5 - The range and components of RDM infrastructure and services

Summary

Introduction

This chapter describes the range of infrastructure and services that institutions may wish to develop to support research data management (RDM). It draws primarily on work from the Jisc Managing Research Data programmes and the Digital Curation Centre's institutional engagements with UK universities. Some examples from Australia, Europe and the USA are also included. As a series of practical steps, this chapter amplifies the introduction to roles and responsibilities given in Chapter 3 and the process of developing services covered by Chapter 4, while at the same time setting the context for the case studies to follow.
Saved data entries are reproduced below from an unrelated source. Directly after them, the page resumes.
/-- An input frame on the field link (R281): sample time, number, the STATE and FAULT words, and the groups that are OK and
at their safe values at the sample. -/
structure InFrame where
  time : Nat
  seq : Nat
  st : Word
  fl : Word
  ok : Nat
  safe : Nat
  deriving DecidableEq, Repr

structure Fio where
  ch : SMap Channel := []
  /-- The island is powered and its firmware runs (R287, R500). -/
  powerUp : Bool := true
  inFrame : Option InFrame := none
  lastState : Word := 0
  lastFault : Word := 0
  seq : Nat := 0
  missed : Nat := 0
  sampled : Nat := 0
  /-- Output frame on the link, and a further one that starts when it ends (R283). -/
  outFrame : Option Word := none
  outNext : Bool := false
  outEnd : Nat := 0
  /-- Commands last applied, end of the last valid frame, silence (R285). -/
  word : Word := 0
  validAt : Nat := 0
  silent : Bool := false
  explicitSafe : Bool := false
  /-- Groups held safe on timeout (R286), and groups in FAIL or OV (R288). -/
  safeLatched : BitVec 4 := 0
  fail : BitVec 4 := 0xF
  ov : BitVec 4 := 0
  /-- Time since when a failed group has been above 17.0 V (R288). -/
  okSince : SMap Nat := []
  /-- SAFE_TIMEOUT of the groups as the island holds it during a silence (R285). -/
  timeouts : SMap Nat := []
  /-- Time of the last measurement of the group supplies, whose phase runs free (R288). -/
  measAt : Option Nat := none
  deriving DecidableEq, Repr

/-- A trim in progress (R306): stage 1 at 4 mA, 2 at 20 mA, 3 both points recorded. -/
structure Trim where
  stage : Nat
  a1 : Nat := 0
  a2 : Nat := 0
  stepAt : Nat
  deriving DecidableEq, Repr

/-- A HART request that waits for its reply (R302, R303). -/
structure HartReq where
  token : Half
  long : Bool
  /-- From the primary master. -/
  primary : Bool
  addr : Nat
  cmd : Byte
  data : List Byte
  at_ : Nat
  deriving DecidableEq, Repr

/-- A loop transmitter (R292–R306). -/
structure Loop where
  powered : Bool := false
  powerUp : Bool := true
  deferred : Bool := false
  /-- Output word last applied by the island, in nA, and the frame on its way. -/
  word : Nat := 0
  frame : Option Nat := none
  frameAt : Nat := 0
  validAt : Nat := 0
  silent : Bool := false
  safeOnTimeout : Bool := false
  /-- Target and priority that the island holds while its link is silent (R300). -/
  hold : Option (Nat × Nat) := none
  /-- Frames of the link that failed their CRC (R299). -/
  crcErrors : Nat := 0
  compliance : Bool := false
  miswire : Bool := false
  dev : Bool := false
  targetAt : Nat := 0
  /-- Since when the readback has stood more than 80 µA from the target with the conditions of R296, and within 40 µA. -/
  devSince : Option Nat := none
  nearSince : Option Nat := none
  rxAt : Nat := 0
  /-- End of the last readback conversion (R298). -/
  convAt : Option Nat := none
  trim : Option Trim := none
  req : Option HartReq := none
  nextToken : Half := 0
  replaced : List Half := []
  readbacks : List (List Byte) := []
  deriving DecidableEq, Repr

/-! ### Host interface, commands, journal (chapters 12, 13) -/

/-- A completion queue slot promised to a fetched entry; filled when the entry completes (R324). `err` marks the error
completion of a malformed entry, with its reason (R326). -/
structure Slot where
  index : Nat
  irqNow : Bool
  /-- JSEQ of the acceptance, 0 before it. -/
  key : Nat := 0
  done : Option (List Byte) := none
  err : Option Nat := none
  deriving DecidableEq, Repr

/-- A posted CQ entry that the host has not consumed (R318, R330): when it was posted, its IRQ_NOW, and whether it has been
signalled. -/
structure Posted where
  at_ : Nat
  irqNow : Bool
  told : Bool := false
  deriving DecidableEq, Repr

/-- Indices of a ring pair (R317–R319) and its interrupt state (R330). Set-up and STATE are registers. -/
structure Ring where
  sqTail : Nat := 0
  cqTail : Nat := 0
  cqHead : Nat := 0
  slots : List Slot := []
  /-- Unconsumed entries, oldest first. -/
  posted : List Posted := []
  signalled : Bool := false
  lost : Bool := false
  /-- Publication or trace record count of the ring (R336). -/
  records : Nat := 0
  /-- Until when the record of the last publication is being written (R335, R342). -/
  busyUntil : Nat := 0
  deriving DecidableEq, Repr

/-- A publish set (R334). -/
structure PubSet where
  task : Nat
  every : Nat
  ranges : List (Nat × Nat)
  deriving DecidableEq, Repr

/-- A publication that waits for Bus Master Enable (R313): its ring, the buffer entry that the ring will fetch for it, the record with
its number, and the time that its copy took. -/
structure HeldPub where
  ring : Nat
  entry : BufEntry
  number : Nat
  copy : Nat
  bytes : List Byte
  deriving DecidableEq, Repr

/-- A FENCE that waits (R325): named rings, the completions each still owes, and the deadline. -/
structure Fence where
  job : Job
  owed : SMap Nat
  until_ : Nat
  deriving DecidableEq, Repr

structure Hif where
  rings : SMap Ring := []
  /-- MSI-X table words (R312) and pending bits. -/
  msixTable : SMap Word := []
  msixPend : SMap Bool := []
  funcMask : Bool := false
  evtSeq : Nat := 0
  pubs : SMap PubSet := []
  mirrorSeq : Nat := 0
  resync : Bool := false
  fences : List Fence := []
  linkUp : Bool := false
  /-- Writes to host memory that wait for Bus Master Enable, oldest first (R313). -/
  held : List Output := []
  heldPubs : List HeldPub := []
  /-- What the host has configured (R310): maximum payload and read request sizes in bytes, and ASPM L1. -/
  maxPayload : Nat := 128
  maxReadReq : Nat := 512
  aspmL1 : Bool := false
  deriving DecidableEq, Repr

/-- A journal entry (R355). -/
structure JEntry where
  jseq : Nat
  time : Nat
  type : Nat
  opcode : Nat
  origin : Nat
  ring : Nat
  index : Nat
  tag : Word
  status : Nat
  reason : Nat
  ident : DWord
  cycle : Nat
  detailA : Nat
  detailB : Nat
  deriving DecidableEq, Repr

/-- States of a configuration transaction (R349). -/
inductive TxnState where
  | open_ | committing | confirming
  deriving DecidableEq, Repr

/-- A configuration transaction (R348–R353). -/
structure Txn where
  ident : DWord
  structural : Bool
  origin : Origin
  session : Nat := 0
  state : TxnState := .open_
  items : List (Nat × List Byte) := []
  lastAt : Nat := 0
  job : Option Job := none
  sel : Nat := 0
  /-- SYNC cycle in which the commit or the abort was accepted; the standby journals it (R361). -/
  accepted : Nat := 0
  cycle : Nat := 0
  /-- The apply point of a commit or rollback that waits, or the boundary from which it waits for quiescence. -/
  due : Nat := 0
  gapUntil : Nat := 0
  gapMs : Nat := 0
  confirmS : Nat := 0
  confirmUntil : Option Nat := none
  /-- Values of the targets just before the apply point (R353). -/
  undo : List (Nat × List Byte) := []
  /-- A rollback waits for its apply point, and whether the window ended. -/
  rollback : Option Bool := none
  deriving DecidableEq, Repr

/-- What a deferred command does at its boundary (R204, R497). -/
inductive DefAct where
  | imgWrite | force | forceClear
  | start (zeroRetain : Bool)
  | stop
  | trigger (t : Nat)
  | entryBatch | axisSet | trimSet | rearm
  | clearLatch | release
  deriving DecidableEq, Repr

/-- A command accepted for a later boundary. -/
structure Deferred where
  act : DefAct
  cycle : Nat
  job : Job
  deriving DecidableEq, Repr

/-- The service-port session (R363). -/
structure Session where
  num : Nat
  key : List Byte
  /-- The last SEQ accepted in the session, and the response that answered it (R363). -/
  lastSeq : Option Nat := none
  cached : List Byte := []
  lastAt : Nat
  deriving DecidableEq, Repr

/-- A service-port request that is being served (R364): where its response goes. -/
structure SvcReq where
  ip : Nat
  port : Nat
  session : Nat
  seq : Nat
  /-- The request is valid in the open session, whose cached response it renews (R363). -/
  valid : Bool := false
  deriving DecidableEq, Repr

structure Cmd where
  /-- Journal, newest entry first (R355), start count and the next number within the start (R356). -/
  jrnl : List JEntry := []
  startCount : Nat := 1
  nextJ : Nat := 1
  deferred : List Deferred := []
  /-- CTL_HALT commands that wait for the end of a Graft switch (R109). -/
  haltJobs : List Job := []
  txns : List Txn := []
  session : Option Session := none
  nextSession : Nat := 1
  svc : Option SvcReq := none
  svcWait : List (Nat × Nat × List Byte) := []
  ip : BitVec 32 := 0xA9FE303C
  mask : BitVec 32 := 0xFFFF0000
  deriving DecidableEq, Repr

/-! ### Boot, security, debug (chapters 14, 15) -/

structure Boot where
  staging : Mem := []
  /-- Header and manifest of the bundle in the firmware region, and its verified components in their order (R376). -/
  header : List Byte := []
  manifest : List Byte := []
  region : List (List Byte) := []
  /-- Vendor key slot whose key signed the bundle (R389). -/
  signer : Nat := 4
  poweredAt : Nat := 0
  startAt : Nat := 0
  stepAt : Nat := 0
  /-- Components started or deferred so far (R379). -/
  started : Nat := 0
  selfTestFailed : Bool := false
  /-- LOADING after WAKING runs from the firmware region (R383). -/
  waking : Bool := false
  /-- The sealed region is retained through DORMANT (R432). -/
  sealed : Bool := false
  sealTag : List Byte := []
  /-- What LOADING has copied to its target, by component: the local memories of S0–S3 and of C0–C7, the field island, the
  loop islands (R379). -/
  targets : SMap (List Byte) := []
  deriving DecidableEq, Repr

/-- A key slot (R396, R399). -/
structure KeySlot where
  usage : Nat
  partners : Nat
  states : Nat
  key : List Byte
  deriving DecidableEq, Repr

structure Sec where
  /-- Life-cycle code (R387), owner key hash, revoked vendor keys, minimum security version: fuses of R388. -/
  life : Nat := 1
  ownerKey : List Byte := []
  revoked : BitVec 4 := 0
  minSvn : Nat := 0
  ownerLock : Bool := false
  slots : SMap KeySlot := []
  /-- Live challenge per origin with its time of issue (R400). -/
  challenges : List (Origin × List Byte × Nat) := []
  /-- Owner challenge-response grants per ring with their end (R401). -/
  grants : SMap Nat := []
  lockUntil : Option Nat := none
  slotsLost : Bool := false
  /-- Entropy source is healthy; the generator reseeds while it is (R393). -/
  reseeds : Nat := 0
  /-- Trace entries gathered and lost (R408): core, kind, argument, address, time. -/
  trace : List (Nat × Nat × Nat × Nat × Nat) := []
  traceLost : Nat := 0
  /-- The boundary-scan register as PRELOAD left it, and whether EXTEST drives it to the lands (R410). -/
  boundary : List Byte := []
  extest : Bool := false
  deriving DecidableEq, Repr

/-! ### Supervision and power (chapter 16) -/

/-- Watchdog, Roll Call, error counters and the power supervisor's times (R415–R438). -/
structure Supervision where
  /-- Reference of the system watchdog (R419), time not counted, and when a suspension began. -/
  ref : Nat := 0
  notCounted : Nat := 0
  suspAt : Option Nat := none
  /-- Window in force, in units of 100 µs (R418). -/
  tOpen : Nat := 50
  tClose : Nat := 200
  /-- Check-ins: task and SYNC cycle (R416). -/
  checkIns : List (Nat × Nat) := []
  /-- Next window to evaluate per set, and WIN and MASK in force for it (R415). -/
  nextWin : SMap Nat := []
  inForce : SMap (Nat × Nat × Bool) := []
  /-- Changes of a set that are to take effect (R415): set, first cycle, WIN, MASK and EN. -/
  rcChanged : List (Nat × Nat × Nat × Nat × Bool) := []
  /-- Count of watchdog resets, held with its check word in bank 0 (R423). -/
  resets : Nat := 0
  clockLost : Bool := false
  /-- HOLDUP_SENSE has been measured since the reset (R437). -/
  measured : Bool := false
  /-- VIN has been above the leaving threshold since (R435). -/
  sagClearAt : Option Nat := none
  /-- Wake held during DORMANT entry; device time at entry (R433). -/
  wakeHeld : Option Nat := none
  dormantAt : Nat := 0
  wakeAt : Option Nat := none
  wakeN : Bool := false
  /-- A PWR_STATE in progress: its command, the target, and the state that it started from (R430–R432). -/
  powerJob : Option (Job × Nat × Nat) := none
  /-- An accepted FW_RESET waits for the consolidation and the page write in progress (R384). -/
  fwReset : Bool := false
  deriving DecidableEq, Repr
An outline of potential infrastructure and support

A range of services are needed to support the creation, management and sharing of research data. Figure 5.1 visualizes the different aspects to be addressed. These fall broadly into three categories:

  • An overarching governance framework to shape the delivery of services.
  • Specific infrastructure and services provided at key points in the data lifecycle.
  • Assistance from support staff to aid the uptake and use of services.
  • Overarching elements of policy, strategy and business case are needed to set the framework in which RDM services will be delivered. These elements will help in defining an institution's approach, in planning the programme of work and ensuring that the proposed infrastructure and support services will be sustainable.

    A range of infrastructure and support services is needed at key points in the data lifecycle. Many institutions and research funders require data management plans (DMPs), so guidance, templates, tools and consultancy services may be offered to support this initial activity in the lifecycle. Infrastructure and services are also needed to manage data during the active phase of research, namely data storage and the appropriate tools to facilitate access and collaboration. Not all data will need to be preserved and shared. Processes for data selection and handover will help to identify which data has longterm value and pass this on to appropriate services for longterm curation. Data catalogues and repository services are also needed to preserve data and promote reuse. It is unlikely that an institution will provide all of these components by itself, as there is a wealth of existing infrastructure and services at disciplinary, national and international level.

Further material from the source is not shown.